In this prospective, single-center randomized clinical trial, 147 eligible patients with actively moderate-to-severe Crohn's disease treated with biologics and concomitant 16-week EEN were included. Sixty-one patients without EEND were enrolled in the ND group (without EEN-related diarrhea), and other patients with EEND who received pancreatic enzyme replacement therapy (PERT) (43 patients) or not (43 patients) were recruited in PERT and NPERT groups, respectively. The clinical outcomes, biologic outcomes, and endoscopic outcomes were evaluated.

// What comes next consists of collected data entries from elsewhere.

/-- Settles O24: the pointer is the word that `read16bp` or `read16` answers, and the index is added to it. -/
theorem indirectAddressingModes : Obligations.IndirectAddressingModes := by
  intro s pageWord readable word
  have pageWord_eq (off : Byte) : pageWord off = (basePage off s, basePage (off + 1#8) s) := by
    rw [basePage_succ_eq, basePage_eq]
  have pointer (off : Byte) (h : readable (pageWord off)) : read16bp 0 off s = .ok (word (pageWord off)) := by
    rw [pageWord_eq] at h ⊢
    exact read16bp_of_accessible h.1 h.2 0
  refine ⟨fun a => pointer (a + s.x), fun a => ?_, fun d => ?_⟩
  · intro q h
    constructor <;> rw [effectiveAddress, pointer a h, ok_bind, pure_eq_ok, add_zext16_eq_ofNat]
  · rw [← add_zext16_eq_ofNat, ← add_zext16_succ_eq_ofNat]
    intro q h
    rw [effectiveAddress, read16_of_accessible h.1 h.2, ok_bind, pure_eq_ok, add_zext16_eq_ofNat]

end Sys2Proof.Machine
end

section
/-! Refused accesses (20_memory.md R43, U7, U10): for each operation the addresses it accesses, in their order. An
operation is refused at the first of them that lies in a device, and answers where none does. -/

namespace Sys2Proof.Machine

open Sys2Proof.Safety

variable {α β : Type} {s t : State}

/-- `x` accesses the addresses `l` in their order: it is refused under the name of the first one in a device, and
answers where none is (R43, U7). -/
structure Accesses (s : State) (l : List Word) (x : Res α) : Prop where
  refused : ∀ d, firstDevice s l = some d → x = .error (.deviceAccess d)
  answers : firstDevice s l = none → ∃ v, x = .ok v

/-! ### Accesses one after another -/

theorem firstDevice_append (s : State) (l l' : List Word) :
    firstDevice s (l ++ l') = (firstDevice s l).or (firstDevice s l') :=
  List.find?_append

/-- What is refused depends on the memory map alone. -/
theorem Accesses.of_cfg_eq {l : List Word} {x : Res α} (h : Accesses t l x) (hcfg : t.cfg = s.cfg) :
    Accesses s l x := by
  have hfirst : firstDevice t l = firstDevice s l := by simp only [firstDevice, kindAt_congr hcfg]
  exact ⟨hfirst ▸ h.refused, hfirst ▸ h.answers⟩

theorem Accesses.bind {l l' : List Word} {x : Res α} {f : α → Res β} (hx : Accesses s l x)
    (hf : ∀ v, x = .ok v → Accesses s l' (f v)) : Accesses s (l ++ l') (x >>= f) := by
  cases hl : firstDevice s l with
  | some d =>
    obtain rfl := hx.refused d hl
    constructor <;> simp [firstDevice_append, hl]
  | none =>
    obtain ⟨v, rfl⟩ := hx.answers hl
    obtain ⟨hrefused, hanswers⟩ := hf v rfl
    constructor <;> simpa [firstDevice_append, hl]

/-- After the accesses nothing can be refused any more. -/
theorem Accesses.bind_ok {l : List Word} {x : Res α} {f : α → Res β} (hx : Accesses s l x)
    (hf : ∀ v, x = .ok v → ∃ w, f v = .ok w) : Accesses s l (x >>= f) := by
  refine List.append_nil l ▸ hx.bind (l' := []) (fun v hv => ?_)
  obtain ⟨w, hw⟩ := hf v hv
  exact ⟨fun d hd => by simp at hd, fun _ => ⟨w, hw⟩⟩

/-- An instruction that ends by moving PC past itself is refused where its accesses are. -/
theorem Accesses.advance_refused {l : List Word} {r : Res State} (h : Accesses s l r) (len : Word) :
    ∀ d, firstDevice s l = some d → advance len r = .refused (.deviceAccess d) := by
  intro d hd
  rw [h.refused d hd]; rfl

theorem Accesses.outcome_refused {l : List Word} {r : Res State} (h : Accesses s l r) :
    ∀ d, firstDevice s l = some d → outcome r = .refused (.deviceAccess d) := by
  intro d hd
  rw [h.refused d hd]; rfl

/-! ### Memory -/

theorem memRead_accesses (k : Nat) (a : Word) (s : State) : Accesses s [a] (memRead k a s) := by
  by_cases h : kindAt s a = .device
  · constructor <;> simp [h, memRead_of_device]
  · constructor <;> simp [h, memRead_of_accessible]

theorem memWrite_accesses (a : Word) (v : Byte) (s : State) : Accesses s [a] (memWrite a v s) := by
  by_cases h : kindAt s a = .device
  · constructor <;> simp [h, memWrite_of_device]
  · constructor <;> simp [h, memWrite_of_accessible]

theorem read16_accesses (k : Nat) (a : Word) (s : State) : Accesses s [a, a + 1#16] (read16 k a s) :=
  (memRead_accesses k a s).bind fun _ _ => (memRead_accesses (k + 1) (a + 1#16) s).bind_ok fun _ _ => ⟨_, rfl⟩

/-- Address `off` of page B, counted inside the page, in numbers (R44, R47). -/
def pageAddress (s : State) (off : Nat) : Word := BitVec.ofNat 16 (s.b.toNat * 256 + off % 256)

theorem basePage_eq_pageAddress (off : Byte) (s : State) : basePage off s = pageAddress s off.toNat := by
  rw [basePage_eq, pageAddress, Nat.mod_eq_of_lt off.isLt]

theorem basePage_succ_eq_pageAddress (off : Byte) (s : State) :
    basePage (off + 1#8) s = pageAddress s (off.toNat + 1) :=
  basePage_succ_eq off s

theorem read16bp_accesses (k : Nat) (off : Byte) (s : State) :
    Accesses s [pageAddress s off.toNat, pageAddress s (off.toNat + 1)] (read16bp k off s) := by
  rw [← basePage_eq_pageAddress, ← basePage_succ_eq_pageAddress]
  exact (memRead_accesses k _ s).bind fun _ _ => (memRead_accesses (k + 1) _ s).bind_ok fun _ _ => ⟨_, rfl⟩

/-- The two writes of a word are answered where both addresses can be accessed, in either order (R52). -/
theorem writeWord_answers {lo hi : Word} (hlo : kindAt s lo ≠ .device) (hhi : kindAt s hi ≠ .device) (w : Word) :
    ∃ t, writeWord lo hi w s = .ok t :=
  ⟨_, writeWord_eq_ok.2 ⟨hlo, hhi, rfl⟩⟩

/-! ### Stack -/

/-- A push writes at S and counts it down; the map and the flags stay. -/
theorem push_moves {v : Byte} (h : push v s = .ok t) : t.cfg = s.cfg ∧ t.p = s.p ∧ t.sp = spDown s.p.e s.sp := by
  obtain ⟨-, rfl⟩ := push_eq_ok.1 h
  exact ⟨rfl, rfl, stackDec_eq_spDown _ _⟩

theorem push_accesses (v : Byte) (s : State) : Accesses s [s.sp] (push v s) :=
  (memWrite_accesses s.sp v s).bind_ok fun _ _ => ⟨_, rfl⟩

theorem push_push_accesses (v w : Byte) (s : State) :
    Accesses s [s.sp, spDown s.p.e s.sp] (push v s >>= push w) := by
  refine (push_accesses v s).bind fun t ht => ?_
  obtain ⟨hcfg, -, hsp⟩ := push_moves ht
  exact hsp ▸ (push_accesses w t).of_cfg_eq hcfg

theorem pushWord_moves {w : Word} (h : pushWord w s = .ok t) :
    t.cfg = s.cfg ∧ t.p = s.p ∧ t.sp = spDown s.p.e (spDown s.p.e s.sp) := by
  obtain ⟨-, -, rfl⟩ := pushWord_eq_ok.1 h
  exact ⟨rfl, rfl, by simp only [State.setSp_sp, stackDec_eq_spDown]⟩

theorem pushWord_accesses (w : Word) (s : State) : Accesses s [s.sp, spDown s.p.e s.sp] (pushWord w s) :=
  push_push_accesses _ _ s

theorem pushOperandWord_accesses (w : Word) (s : State) :
    Accesses s [s.sp, spDown s.p.e s.sp] (pushOperandWord w s) := by
  unfold pushOperandWord
  cases s.cfg.phwOrder <;> exact push_push_accesses _ _ s

/-- A pull counts S up; the map and the flags stay. -/
theorem pull_moves {k : Nat} {v : Byte} (h : pull k s = .ok (v, t)) :
    t.cfg = s.cfg ∧ t.p = s.p ∧ t.sp = spUp s.p.e s.sp 1 := by
  obtain ⟨-, -, rfl⟩ := pull_eq_ok.1 h
  exact ⟨rfl, rfl, stackInc_eq_spUp _ _⟩

theorem pull_accesses (k : Nat) (s : State) : Accesses s [spUp s.p.e s.sp 1] (pull k s) :=
  stackInc_eq_spUp s.p.e s.sp ▸ (memRead_accesses k (stackInc s.p.e s.sp) s).bind_ok fun _ _ => ⟨_, rfl⟩

theorem pullWord_accesses (k : Nat) (s : State) :
    Accesses s [spUp s.p.e s.sp 1, spUp s.p.e s.sp 2] (pullWord k s) := by
  refine (pull_accesses k s).bind fun ⟨lo, t⟩ ht => ?_
  obtain ⟨hcfg, hp, hsp⟩ := pull_moves ht
  have second := (pull_accesses (k + 1) t).of_cfg_eq hcfg
  rw [hp, hsp, spUp_spUp] at second
  exact second.bind_ok fun _ _ => ⟨_, rfl⟩

theorem returnSub_accesses (s : State) : Accesses s [spUp s.p.e s.sp 1, spUp s.p.e s.sp 2] (returnSub s) :=
  (pullWord_accesses 0 s).bind_ok fun _ _ => ⟨_, rfl⟩

/-- RTI's three bytes: the pulled status byte leaves E, so that the width of S stays (R29, R135). -/
theorem trapReturn_accesses (s : State) :
    Accesses s [spUp s.p.e s.sp 1, spUp s.p.e s.sp 2, spUp s.p.e s.sp 3] (trapReturn s) := by
  refine (pull_accesses 0 s).bind fun ⟨st, t⟩ ht => ?_
  obtain ⟨hcfg, hp, hsp⟩ := pull_moves ht
  have address := (pullWord_accesses 1 (t.setP (unpackP st t.p))).of_cfg_eq (s := s) hcfg
  have he : (t.setP (unpackP st t.p)).p.e = s.p.e := by rw [← hp]; rfl
  rw [he, State.setP_sp, hsp, spUp_spUp, spUp_spUp] at address
  exact address.bind_ok fun _ _ => ⟨_, rfl⟩

/-- A trap entry: three pushes, then the two bytes of the vector (R266). -/
theorem trapEntry_accesses (vec ret : Word) (brk : Bool) (s : State) :
    Accesses s [s.sp, spDown s.p.e s.sp, spDown s.p.e (spDown s.p.e s.sp), vec, vec + 1#16]
      (trapEntry vec ret brk s) := by
  refine (pushWord_accesses ret s).bind fun t ht => ?_
  obtain ⟨hcfg, -, hsp⟩ := pushWord_moves ht
  have status := (push_accesses (packP brk t.p) t).of_cfg_eq hcfg
  rw [hsp] at status
  refine status.bind fun u hu => ?_
  exact ((read16_accesses 0 vec (u.setP _)).of_cfg_eq ((push_moves hu).1.trans hcfg)).bind_ok fun _ _ => ⟨_, rfl⟩

theorem resetSequence_accesses (s : State) :
    Accesses s [s.cfg.vecReset, s.cfg.vecReset + 1#16] (resetSequence s) :=
  Accesses.bind_ok (Accesses.of_cfg_eq (read16_accesses 0 s.cfg.vecReset _) rfl) fun _ _ => ⟨_, rfl⟩

/-! ### The operand forms and the shapes of instruction -/

theorem effectiveAddress_indX_accesses (a : Byte) (s : State) :
    Accesses s [pageAddress s (a + s.x).toNat, pageAddress s ((a + s.x).toNat + 1)] (effectiveAddress (.indX a) s) :=
  read16bp_accesses 0 (a + s.x) s

theorem effectiveAddress_indY_accesses (a : Byte) (s : State) :
    Accesses s [pageAddress s a.toNat, pageAddress s (a.toNat + 1)] (effectiveAddress (.indY a) s) :=
  (read16bp_accesses 0 a s).bind_ok fun _ _ => ⟨_, rfl⟩

theorem effectiveAddress_indZ_accesses (a : Byte) (s : State) :
    Accesses s [pageAddress s a.toNat, pageAddress s (a.toNat + 1)] (effectiveAddress (.indZ a) s) :=
  (read16bp_accesses 0 a s).bind_ok fun _ _ => ⟨_, rfl⟩

theorem effectiveAddress_spIndY_accesses (d : Byte) (s : State) :
    Accesses s [BitVec.ofNat 16 (s.sp.toNat + d.toNat), BitVec.ofNat 16 (s.sp.toNat + d.toNat + 1)]
      (effectiveAddress (.spIndY d) s) := by
  rw [← add_zext16_eq_ofNat, ← add_zext16_succ_eq_ofNat]
  exact (read16_accesses 0 (s.sp + zext16 d) s).bind_ok fun _ _ => ⟨_, rfl⟩

section
variable {md : Mode} {ea : Word} (hea : effectiveAddress md s = .ok ea)
include hea

theorem readSource_accesses : Accesses s [ea] (readSource (.mem md) s) := by
  rw [readSource, hea]
  exact memRead_accesses 2 ea s

theorem store_accesses (v : Byte) : Accesses s [ea] (store v md s) := by
  rw [store, hea]
  exact memWrite_accesses ea v s

/-- The byte that was read is written back, and the write is not refused where the read was not. -/
theorem modify_accesses (f : Byte → Flags → Byte × Flags) : Accesses s [ea] (modify f (.mem md) s) := by
  rw [modify, hea]
  refine (memRead_accesses 2 ea s).bind_ok fun v hv => ?_
  exact ⟨_, bind_eq_ok.2 ⟨_, memWrite_of_accessible (memRead_eq_ok.1 hv).1 _, rfl⟩⟩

Quality of life (QoL) and psychological status were also assessed at baseline and endpoints (week 16).
Bowel movements (daily frequency decreased by 5.3 times) and stool consistency (reduced watery and loose stool) were greatly improved in PERT group at week 16. At week 16, patients in the ND and PERT groups achieved similar clinical responses (93% in ND group and 94.7% in PERT group, p = 0.731) and clinical remission (86.0% in ND group and 86.8% in PERT group, p = 0.90) while patients in the NPERT group had significantly lower proportions of these clinical outcomes (67.9% clinical response and 57.1% clinical remission). No significant difference was observed in endoscopic outcomes between each group (p = 0.904). QoL and mental status including anxiety and depression in PERT group had great improvement compared with the NPERT group.

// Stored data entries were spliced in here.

-- ==== Sys2Proof/WellFormed.lean ====
section
/-! DEFINITION. Which instructions an instruction word can hold: the ranges of the operand fields
(30_encoding.md R68, R69). -/

namespace Sys2Proof

/-- R68: an unsigned field is three digits, 0..999. -/
def fitsThreeDigits (p : Nat) : Bool := decide (p ≤ 999)

/-- R69: the value after a written sign is two digits, 0..99. -/
def fitsTwoDigits (n : Nat) : Bool := decide (n ≤ 99)

/-- R69: each written form within its digits. -/
def SField.wf : SField → Bool
  | .bare n => fitsThreeDigits n
  | .plus n => fitsTwoDigits n
  | .minus n => fitsTwoDigits n

/-- R68 for ABSOLUTE and INDIRECT, R69 for IMMEDIATE and RELATIVE. -/
def Operand.wf : Operand → Bool
  | .abs p => fitsThreeDigits p
  | .ind p => fitsThreeDigits p
  | .inm p => p.wf
  | .rel p => p.wf

/-- An instruction is well formed when its operand field, if it has one, is. -/
def Instr.wf (i : Instr) : Bool :=
  match i.operand with
  | none => true
  | some o => o.wf

end Sys2Proof
end

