-- ==== Sys2Proof/Machine/Step.lean ====
section
/-! DEFINITION. The step of the machine, and the host's way of placing an instruction before it. -/

namespace Sys2Proof.Machine

/-- One step: next, fault or refusal. -/
def step (s : State) : Host.Outcome State Fault Refusal := machineStep s

/-- The instruction numbered `w` over `nbits` bits (log 2), stored where `step` fetches next, with the machine set to
fetch it (log 3). -/
def State.withFetchWord (s : State) (nbits w : Nat) : State := placeWord (tableWord nbits w) s

end Sys2Proof.Machine
end

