-- ==== Sys2Proof/Tests/Slice0.lean ====
section
/-! SUPPORT. Tests on fixed values, with the expected results of spec/95_test_vectors.md (named W, V-..) or of the rule
named, and for every obligation with hypotheses a witness: concrete values that meet them together. -/

namespace Sys2Proof.Tests

open Sys2Proof.Machine

/-! ### Helpers -/

/-- The word of a text: six characters, else `Empty`. -/
def wordOf (t : String) : Word :=
  match t.toList with
  | [c0, c1, c2, c3, c4, c5] => .chars c0 c1 c2 c3 c4 c5
  | _ => .empty

/-- A running machine as at power-on but for PC, AC and the cells given, in address order. -/
def running (pc : Nat) (ac : Int) (cells : List (Nat × String)) : State :=
  { State.reset with
    regs := { State.reset.regs with pc := pc, ac := ac }
    mem := { cells := cells.map fun c => (c.1, wordOf c.2) }
    rs := .running }

/-- A machine in which no run is in progress, with the cells given and a request to serve. -/
def asking (r : HostRequest) (cells : List (Nat × String)) : State :=
  { State.reset with mem := { cells := cells.map fun c => (c.1, wordOf c.2) }, request := some r }

/-- The state after one step, none where the step stops. -/
def after (s : State) : Option State :=
  match step s with
  | .next t => some t
  | .fault _ => none
  | .refused _ => none

/-- What a vector of spec/95_test_vectors.md states after a cycle. -/
structure Seen where
  pc : Nat
  pcPrev : Nat
  ac : Int
  mar : Option Nat
  mdr : Word
  /-- the cells looked at -/
  cells : List Word
  conditions : List Condition
  microSteps : Nat
  deriving DecidableEq, Repr

/-- What one step shows, with the cells at the addresses given. -/
def seen (s : State) (look : List Nat) : Option Seen :=
  (after s).map fun t =>
    ⟨t.regs.pc, t.regs.pcPrev, t.regs.ac, t.regs.mar, t.regs.mdr, look.map t.mem.read, t.cl.map CondRecord.kind,
      (t.observed.filter Notification.isMicroStep).length⟩

/-! ### Well-formedness refuses (30_encoding.md R68, R69) -/

theorem test_wf_abs_four_digits : (Instr.ldaAbs 1000).wf = false := by decide
theorem test_wf_ind_four_digits : (Instr.jmpInd 1000).wf = false := by decide
theorem test_wf_inm_bare_four_digits : (Instr.addInm (.bare 1000)).wf = false := by decide
theorem test_wf_rel_plus_three_digits : (Instr.subRel (.plus 100)).wf = false := by decide
theorem test_wf_inm_minus_three_digits : (Instr.ldaInm (.minus 100)).wf = false := by decide
theorem test_wf_boundaries : (Instr.staAbs 999).wf = true ∧ (Instr.ldaInm (.bare 999)).wf = true ∧
    (Instr.jmpRel (.minus 99)).wf = true ∧ Instr.hlt.wf = true := by decide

Our prospective results provided invaluable evidence that PERT supplementation efficiently improved EEND in Crohn's disease patients with combined treatment of biologics and 16-week EEN, which had a promising effect in active Crohn's disease induction.
ChiCTR2200058343.
既往研究结果表明,生物制剂与全肠内营养(EEN)联合治疗能使中重度克罗恩病患者的临床和内镜检查结果得到显著改善。尽管EEN在成人克罗恩病治疗中起着至关重要的作用且安全性良好,但由于依从性较低以及包括EEN相关腹泻(EEND)在内的多种副作用,其在成人克罗恩病治疗中的作用常被低估。

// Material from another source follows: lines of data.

-- ==== Sys2Proof/Machine/Counters.lean ====
section
/-! DEFINITION. The timestamp counter domain: TS_UPDATE (R141), TS_EXPAND (R143), TS_PKTEXP (R145),
CNT_SAMPLE (R147), and the pseudo-operations over them (R117). -/

namespace Sys2Proof.Machine

/-- Both domains take a new raw value (R141); neither reads the other (R29). -/
def State.tsUpdate (s : State) (ppsRaw instRaw : Raw27) : State :=
  { s with pps := s.pps.update ppsRaw, inst := s.inst.update instRaw }

/-- The wrap counter TS_PKTEXP uses (R145): the current one where the reference is at or above the packet's
raw value, the one before it, modulo 32, otherwise. -/
def pktWrap (d : TimestampDomain) (pktRaw : Raw27) : BitVec 5 :=
  if pktRaw ≤ d.ref then d.wrap else d.wrap - 1#5

/-- The expanded time of a packet's raw value (R145), in the `inst` domain. -/
def State.pktExpand (s : State) (pktRaw : Raw27) : Word := expandWith (pktWrap s.inst pktRaw) pktRaw

/-- The state changes of CNT_SAMPLE (R147): the ring takes the raw32 PPS value, then the domains the raw27
values. -/
def State.sampleCounters (l : PairLayout) (s : State) (pair : Vector Byte 8) : State :=
  (s.savePps (pairPps l pair)).tsUpdate (raw27Of (pairPps l pair)) (raw27Of (pairInst l pair))

/-- `inst_us` and `pps_us` (R147), read in the state after the update. -/
def State.sampledUs (l : PairLayout) (s : State) (pair : Vector Byte 8) : Word × Word :=
  (expandWith s.inst.wrap (raw27Of (pairInst l pair)), expandWith s.pps.wrap (raw27Of (pairPps l pair)))

/-- TS_UPDATE (R141). -/
def execTsUpdate (ppsRaw instRaw : Raw27) (s : State) : Host.Outcome State Fault Refusal :=
  .next ((s.tsUpdate ppsRaw instRaw).finish none)

/-- TS_EXPAND (R143). -/
def execTsExpand (dom : DomainName) (raw : Raw27) (s : State) : Host.Outcome State Fault Refusal :=
  .next (s.finish (some (.expanded (expandWith (s.domain dom).wrap raw))))

/-- TS_PKTEXP (R145). -/
def execTsPktexp (pktRaw : Raw27) (s : State) : Host.Outcome State Fault Refusal :=
  .next (s.finish (some (.expanded (s.pktExpand pktRaw))))

/-- CNT_SAMPLE under a configuration (R147). -/
def cntSampleWith (c : Config) (pair : Vector Byte 8) (s : State) : Host.Outcome State Fault Refusal :=
  let t := s.sampleCounters c.pairLayout pair
  let us := t.sampledUs c.pairLayout pair
  .next (t.finish (some (.sample us.1 us.2)))

/-- CNT_SAMPLE (R147). -/
def execCntSample (pair : Vector Byte 8) (s : State) : Host.Outcome State Fault Refusal :=
  cntSampleWith Config.board pair s

/-- EXPAND_INST (R117): the request it expands to. -/
def expandInst (pair : Vector Byte 8) : Request := encode (.cntSample pair)

/-- The result EXPAND_INST keeps of CNT_SAMPLE's (R117). -/
def keepInst : Result → Option Word
  | .sample instUs _ => some instUs
  | _ => none

/-- EXPAND_PPS (R117): the request it expands to. -/
def expandPps (pair : Vector Byte 8) : Request := encode (.cntSample pair)

/-- The result EXPAND_PPS keeps of CNT_SAMPLE's (R117). -/
def keepPps : Result → Option Word
  | .sample _ ppsUs => some ppsUs
  | _ => none

end Sys2Proof.Machine
end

在这项前瞻性单中心随机临床试验中,纳入了147例接受生物制剂治疗并同时接受16周EEN的中重度活动性克罗恩病合格患者。61例无EEND的患者被纳入ND组(无EEN相关腹泻),其他有EEND且接受胰酶替代疗法(PERT)的患者(43例)或未接受PERT的患者(43例)分别被纳入PERT组和NPERT组。评估临床结局、生物学结局和内镜检查结局。在基线和终点(第16周)时还评估了生活质量(QoL)和心理状态。
在第16周时,PERT组的排便情况(每日排便频率降低5.3次)和粪便稠度(减少水样便和稀便)有显著改善。在第16周时,ND组和PERT组患者的临床反应相似(ND组为93%,PERT组为94.7%,p = 0.731),临床缓解率也相似(ND组为86.0%,PERT组为86.8%,p = 0.90),而NPERT组患者的这些临床结局比例显著较低(临床反应为67.9%,临床缓解为57.1%)。各组间内镜检查结局无显著差异(p = 0.904)。与NPERT组相比,PERT组的QoL以及包括焦虑和抑郁在内的心理状态有显著改善。
我们的前瞻性研究结果提供了宝贵的证据,即补充PERT能有效改善接受生物制剂和16周EEN联合治疗的克罗恩病患者的EEND,这在诱导活动性克罗恩病缓解方面具有显著效果。
ChiCTR2200058343。